Düsseldorf Spekulant, Homo politicus, Philanthrop

Düsseldorf · Der US-Milliardär George Soros wird heute 85. Viele sehen in ihm vor allem das Finanzgenie, er selbst stellt lieber anderes nach vorn.

Berühmte Ungarn, die ihr Glück fernab der Heimat suchten, hat die Welt viele gesehen. Bela Lugosi, der als Dracula der 30er Jahre Leinwand-Schönheiten in Hollywood ängstigte, war einer. Oder Harry Houdini, der in Amerika als Entfesselungskünster Weltruhm erlangte. Johnny Weissmueller, der vielleicht berühmteste Tarzan, und Ferenc Puskas, der Mitglied der legendären ungarischen Fußball-Nationalmannschaft der 50er Jahre war und später für Real Madrid spielte. Vier von vielen. Alles große Namen, aber keiner hat in seinem Leben so viel Geld gescheffelt wie George Soros. Rund 24 Milliarden Dollar Vermögen schreibt ihm die Forbes-Liste mit den reichsten Menschen der Welt aktuell zu. So viel kann man in seinem Leben kaum ausgeben, schon gar nicht, wenn man schon 85 ist. So alt wird George Soros nämlich heute.

Als größter Spekulant aller Zeiten ist er schon tituliert, ehrfürchtig ein Finanzgenie genannt worden. Beides reduziert Soros auf das, was er im Laufe der vergangenen Jahrzehnte an ökonomisch Messbarem erreicht hat. Und dieseBeschränkung mag Soros gar nicht.

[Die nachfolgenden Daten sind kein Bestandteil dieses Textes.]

-- ==== Sys2Proof/Tests/Slice0.lean ====
section
/-! SUPPORT. Tests: the checks of WellFormed on ill-formed terms, request words written out bit by bit from R83, the
vectors of spec/95_test_vectors.md, and for every statement with hypotheses a state that meets them. -/

namespace Sys2Proof.Tests.Slice0

open Sys2Proof Sys2Proof.Machine

/-! ## Helpers -/

/-- The state after reset of a block built with REF. -/
def refReset : State := State.resetWith Config.ref

/-- The state after reset of a block built with `c`, with the answers ENV will give. -/
def start (c : Config) (reads : List Word) : State :=
  { State.resetWith c with env := { reads := reads, rereads := [], oobs := [], drawn := 0 } }

/-- The same with bytes in BUFMEM from `a` on. -/
def startMem (c : Config) (reads : List Word) (a : Nat) (bs : List Byte) : State :=
  { start c reads with bufmem := Memory.storeAll [] a bs }

/-- A block whose HOST has written OPA and OPB and has the actions `acts` before it. -/
def hosted (c : Config) (a b : Word) (acts : List HostAct) : State :=
  { State.resetWith c with
    port := { (State.resetWith c).port with opa := .wrote a, opb := .wrote b }
    hostq := acts }

/-- The step has a next state, and it is as `p` says. -/
def ends (o : Host.Outcome State Fault Refusal) (p : State → Bool) : Bool :=
  match o with
  | .next t => p t
  | .fault _ => false
  | .refused _ => false

/-- The step ends in the fault `f`. -/
def faults (o : Host.Outcome State Fault Refusal) (f : Fault) : Bool :=
  match o with
  | .next _ => false
  | .fault g => decide (g = f)
  | .refused _ => false

/-- A collaborator's leavings: nothing of note. -/
def calm : Havoc where
  nfc := (State.resetWith Config.tiny).nfc
  fsm := .idle
  statusByte := 0
  rsmBudget := 0
  rsmRetry := 0
  auxRetry := 0
  dteDir := .rx
  dteLen := 0
  dteCnt := 0
  dteRetry := 0
  delay := 0

/-- A configuration whose page image is small: a page of 4 bytes with its ECC in the OOB area. -/
def small : Config :=
  { Config.tiny with
    pageSize := 4, oobSize := 8, pagesPerBlock := 2, blockSize := 8, chipSize := 32, eccOobOffset := 2, bbOobOffset := 0
    bufmemSize := 24, rbufBase := 12 }

def smallNoWrap : Config := { small with pageWrap := false }

def tinyNoRb : Config := { Config.tiny with hasRb := false }

/-- The answers of V-RSM-1: done, dev_ready, rx_ready, the status byte. -/
def readyAnswers (sb : Word) : List Word := [1, 2, 2, sb]

/-! ## Configurations (R9, R113) -/

theorem test_wf_ref : Config.ref.wf = true := by decide
theorem test_wf_tiny : Config.tiny.wf = true := by decide
theorem test_wf_small : small.wf = true := by decide
theorem test_wf_page_not_power : ({ small with pageSize := 3 } : Config).wf = false := by decide
theorem test_wf_block_size : ({ small with blockSize := 16 } : Config).wf = false := by decide
theorem test_wf_chip_small : ({ small with chipSize := 4 } : Config).wf = false := by decide
theorem test_wf_ecc_outside : ({ small with eccOobOffset := 5 } : Config).wf = false := by decide
theorem test_wf_tag_in_ecc : ({ small with bbOobOffset := 5 } : Config).wf = false := by decide
theorem test_wf_rbuf_outside : ({ small with rbufBase := 13 } : Config).wf = false := by decide
theorem test_wf_two_bits : ({ small with intDone := 3 } : Config).wf = false := by decide
theorem test_wf_same_masks : ({ small with intDone := 2 } : Config).wf = false := by decide
theorem test_wf_same_offsets : ({ small with regOffset := { small.regOffset with ecc := 0 } } : Config).wf = false := by decide
theorem test_wf_offset_odd : ({ small with regOffset := { small.regOffset with ecc := 0x26 } } : Config).wf = false := by decide
theorem test_wf_budget_large : ({ small with retriesPerMs := 65538 } : Config).wf = false := by decide

/-! ## Ill-formed operations (R84, R85; the refusals of 95_test_vectors.md section 6) -/

theorem test_refuse_push_region : decodeRequest Config.ref ⟨0x00021002#32, 529#32, 0#32⟩ = .error .outOfRange := by decide
theorem test_refuse_pull_length : decodeRequest Config.ref ⟨0x00042101#32, 0#32, 0#32⟩ = .error .outOfRange := by decide
theorem test_refuse_pull_longest : decodeRequest Config.ref ⟨0xFFFFFF01#32, 0#32, 0#32⟩ = .error .outOfRange := by decide
theorem test_refuse_ecc_read_region : decodeRequest Config.ref ⟨0x00000007#32, 529#32, 0#32⟩ = .error .outOfRange := by decide
theorem test_refuse_ecc_write_page :
    decodeRequest { Config.ref with pageWrap := false } ⟨0x00000017#32, 0#32, 0x8000#32⟩ = .error .outOfRange := by decide
theorem test_refuse_probe_offset :
    decodeRequest { Config.ref with pageWrap := false } ⟨0x00000009#32, 0x01000000#32, 0#32⟩ = .error .outOfRange := by decide
theorem test_refuse_probe_off :
    decodeRequest { Config.ref with badblockCheck := false } ⟨0x00000009#32, 0#32, 0#32⟩ = .error .switchedOff := by decide
theorem test_not_well_formed_pull : (Instr.pull 1057 0).wellFormed Config.ref = false := by decide
theorem test_not_well_formed_push : (Instr.push 528 529).wellFormed Config.ref = false := by decide
theorem test_not_well_formed_ecc_read : (Instr.eccVerifyRead 529 0).wellFormed Config.ref = false := by decide
theorem test_not_well_formed_ecc_write : (Instr.eccVerifyWrite 0 8).wellFormed smallNoWrap = false := by decide
theorem test_not_well_formed_probe_range : (Instr.bbProbe 32).wellFormed smallNoWrap = false := by decide
theorem test_not_well_formed_probe_off : (Instr.bbProbe 0).wellFormed { small with badblockCheck := false } = false := by decide

/-! ## Decoding: every operation's word, written out from the patterns of R83 -/

theorem test_decode_pull :
    decode ⟨0b00000000000000000000011000000001#32, 16#32, 0#32⟩ = .ok (.pull 6 16) := by decide
theorem test_decode_push :
    decode ⟨0b00000000000000100001000000000010#32, 7#32, 0#32⟩ = .ok (.push 528 7) := by decide
theorem test_decode_wait_ready :
    decode ⟨0b00000000100000000000000100000011#32, 0#32, 0#32⟩ = .ok (.waitReady 0x8001) := by decide
theorem test_decode_read_status : decode ⟨0b00000000000000000000000000000100#32, 1#32, 1#32⟩ = .ok .readStatus := by decide
theorem test_decode_chip_reset : decode ⟨0b00000000000000000000000000000101#32, 1#32, 1#32⟩ = .ok .chipReset := by decide
theorem test_decode_all_reset : decode ⟨0b00000000000000000000000000000110#32, 1#32, 1#32⟩ = .ok .allReset := by decide
theorem test_decode_ecc_read :
    decode ⟨0b00000000000000000000000000000111#32, 3#32, 9#32⟩ = .ok (.eccVerifyRead 3 9) := by decide
theorem test_decode_ecc_write :
    decode ⟨0b00000000000000000000000000010111#32, 3#32, 9#32⟩ = .ok (.eccVerifyWrite 3 9) := by decide
theorem test_decode_bb_detect :
    decode ⟨0b00000000000000000000000000001000#32, 0xFE#32, 0#32⟩ = .ok (.bbDetect 0xFE) := by decide
theorem test_decode_bb_probe :
    decode ⟨0b00000000000000000000000000001001#32, 0x80000001#32, 0#32⟩ = .ok (.bbProbe 0x80000001) := by decide

theorem test_decode_reserved_opcodes :
    decode ⟨0x00000000#32, 0, 0⟩ = .error .reservedOpcode ∧ decode ⟨0x0000000A#32, 0, 0⟩ = .error .reservedOpcode ∧
    decode ⟨0x0000000F#32, 0, 0⟩ = .error .reservedOpcode := by decide
theorem test_decode_reserved_modes :
    decode ⟨0x00000011#32, 0, 0⟩ = .error .reservedOpcode ∧ decode ⟨0x00000027#32, 0, 0⟩ = .error .reservedOpcode ∧
    decode ⟨0x00000018#32, 0, 0⟩ = .error .reservedOpcode := by decide
theorem test_decode_must_be_zero :
    decode ⟨0x01000003#32, 0, 0⟩ = .error .mustBeZero ∧ decode ⟨0x00000104#32, 0, 0⟩ = .error .mustBeZero ∧
    decode ⟨0x80000007#32, 0, 0⟩ = .error .mustBeZero ∧ decode ⟨0x00000008#32, 0x1FF#32, 0⟩ = .error .mustBeZero := by decide
theorem test_decode_table_word :
    decodeTableWord 32 0x00000601 = some (.pull 6 0) ∧ decodeTableWord 96 0x000000230000000000000017 =
      some (.eccVerifyWrite 0 35) := by decide
theorem test_fetch_runs_the_word :
    ends (step (State.reset.withFetchWord 64 0x000000FE00000008)) (fun t => t.port.resp = .wrote 0x00000100#32) = true := by
  decide

/-! ## The Data Transfer Engine (95_test_vectors.md section 2) -/

/-- V-DTE-1. -/
theorem test_pull_bytes : ends (exec (.pull 6 0) (start Config.ref [2, 0x44332211, 2, 0xDDCCBBAA])) (fun t =>
    t.bufmem = [(0, 0x11), (1, 0x22), (2, 0x33), (3, 0x44), (4, 0xAA), (5, 0xBB)] && t.dte.cnt = 6 &&
    t.dte.retry = 1000 && t.port.resp.val = 0x00000600#32 && t.nfc.interruptStatus = 0) = true := by decide
/-- V-DTE-5: the counter is not reloaded. -/
theorem test_pull_no_reload : ends (exec (.pull 8 0) (start Config.tiny [0, 2, 0x11111111, 0, 0, 0])) (fun t =>
    t.port.resp.val = 0x00000401#32 && t.dte.retry = 0 && t.err = 1 && t.elapsedUs = 3 && t.env.reads = []) = true := by
  decide
/-- V-DTE-6. -/
theorem test_push_words : ends (exec (.push 5 0) (startMem Config.ref [4, 4] 0 [0x10, 0x20, 0x30, 0x40, 0x50])) (fun t =>
    dataWrites t.trace = [0x40302010#32, 0x00000050#32] && t.dte.dir = .tx && t.dte.retry = 528 &&
    t.port.resp.val = 0x00000500#32) = true := by decide
/-- V-DTE-9: `done` with `tx_ready` clear. -/
theorem test_push_short : ends (exec (.push 8 0) (startMem Config.ref [4, 1] 0 [1, 2, 3, 4])) (fun t =>
    t.port.resp.val = 0x00000403#32 && t.nfc.interruptStatus = 1 && dataWrites t.trace = [0x04030201#32]) = true := by decide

Natürlich bleibt der Wahl-Amerikaner aus Budapest auf ewig derjenige, der in den 90er Jahren gegen das britische Pfund und gegen die D-Mark spekulierte, der 2007, als die Welt schon unter der beginnenden globalen Finanzkrise stöhnte, mit seinen Fonds noch 2,9 Milliarden Dollar verdiente.

Aber Soros ist mindestens so sehr Homo politicus - wobei man sicher sein kann, dass er bei Allem niemals die eigenen wirtschaftlichen Interessen aus den Augen verliert. Die US-Demokraten feierten ihn, als er pointiert gegen George W. Bush und den Irak-Krieg Stellung bezog, und er hatte die demokratische Welt auf seiner Seite, als er die polnische Gewerkschaftsbewegung Solidarnosc, die Charta 77 in der damaligen Tschechoslowakei und den russischen Dissidenten Andrej Sacharow unterstützte - zu Zeiten, als der Eiserne Vorhang Europa noch teilte. Andererseits gibt es nicht wenige, die ihm vorgeworfen haben, im Krieg auf dem Balkan in den 90er Jahren vor allem eigene wirtschaftliche Interessen verfolgt zu haben, und andere, die ihn verdächtigten, Altkommunisten an der Macht gehalten zu haben. Zudem hat George Soros noch vor Kurzem erklärt, zur Rettung des Euro solle lieber Deutschland als Griechenland die Währungsunion verlassen, und Europa spare sich kaputt, anstatt etwas fürs Wachstum zu tun. Damit mag Soros Griechenlands Ex-Finanzminister Giannis Varoufakis erfreut haben, vielleicht auch ein paar andere Ökonomen abseits des Mainstreams - der Deutschen Freund wird er nicht.

Dafür ist er Freund jener schwarzen Studenten, denen er schon früh den Weg an die Uni in Kapstadt ebnete. Ein Mann, der Abermillionen in wohltätige Einrichtungen pumpt oder in die Organisation "Reporter ohne Grenzen". Das alles stellt er lieber zur Schau als sein enormes Vermögen. Soros hat mal gesagt, ihn interessiere Geld nur am Rande. Das kann Soros mit seinen 24 Milliarden Dollar furchtbar leicht sagen, weil er selbst bei den Minizinsen auf einem deutschen Sparbuch noch täglich über Zigtausende Dollar verfügen könnte.

Aber Soros gibt sich eben am Liebsten als Philanthrop. Er will nicht nur des Reichtums wegen wahrgenommen werden, sondern auch als Autor, als Philosoph, als Gesellschaftskritiker. Nur - als Verbreiter wissenschaftlich ernstzunehmenden Gedankenguts registriert ihn die Welt kaum. Ihm gehe der wissenschaftliche Stallgeruch ab, hat mal einer geschrieben. Ob das reicht, literarische Bedeutungslosigkeit zu erklären? Der Glaube an die große Autoren-Karriere jedenfalls war bisher Fehlspekulation.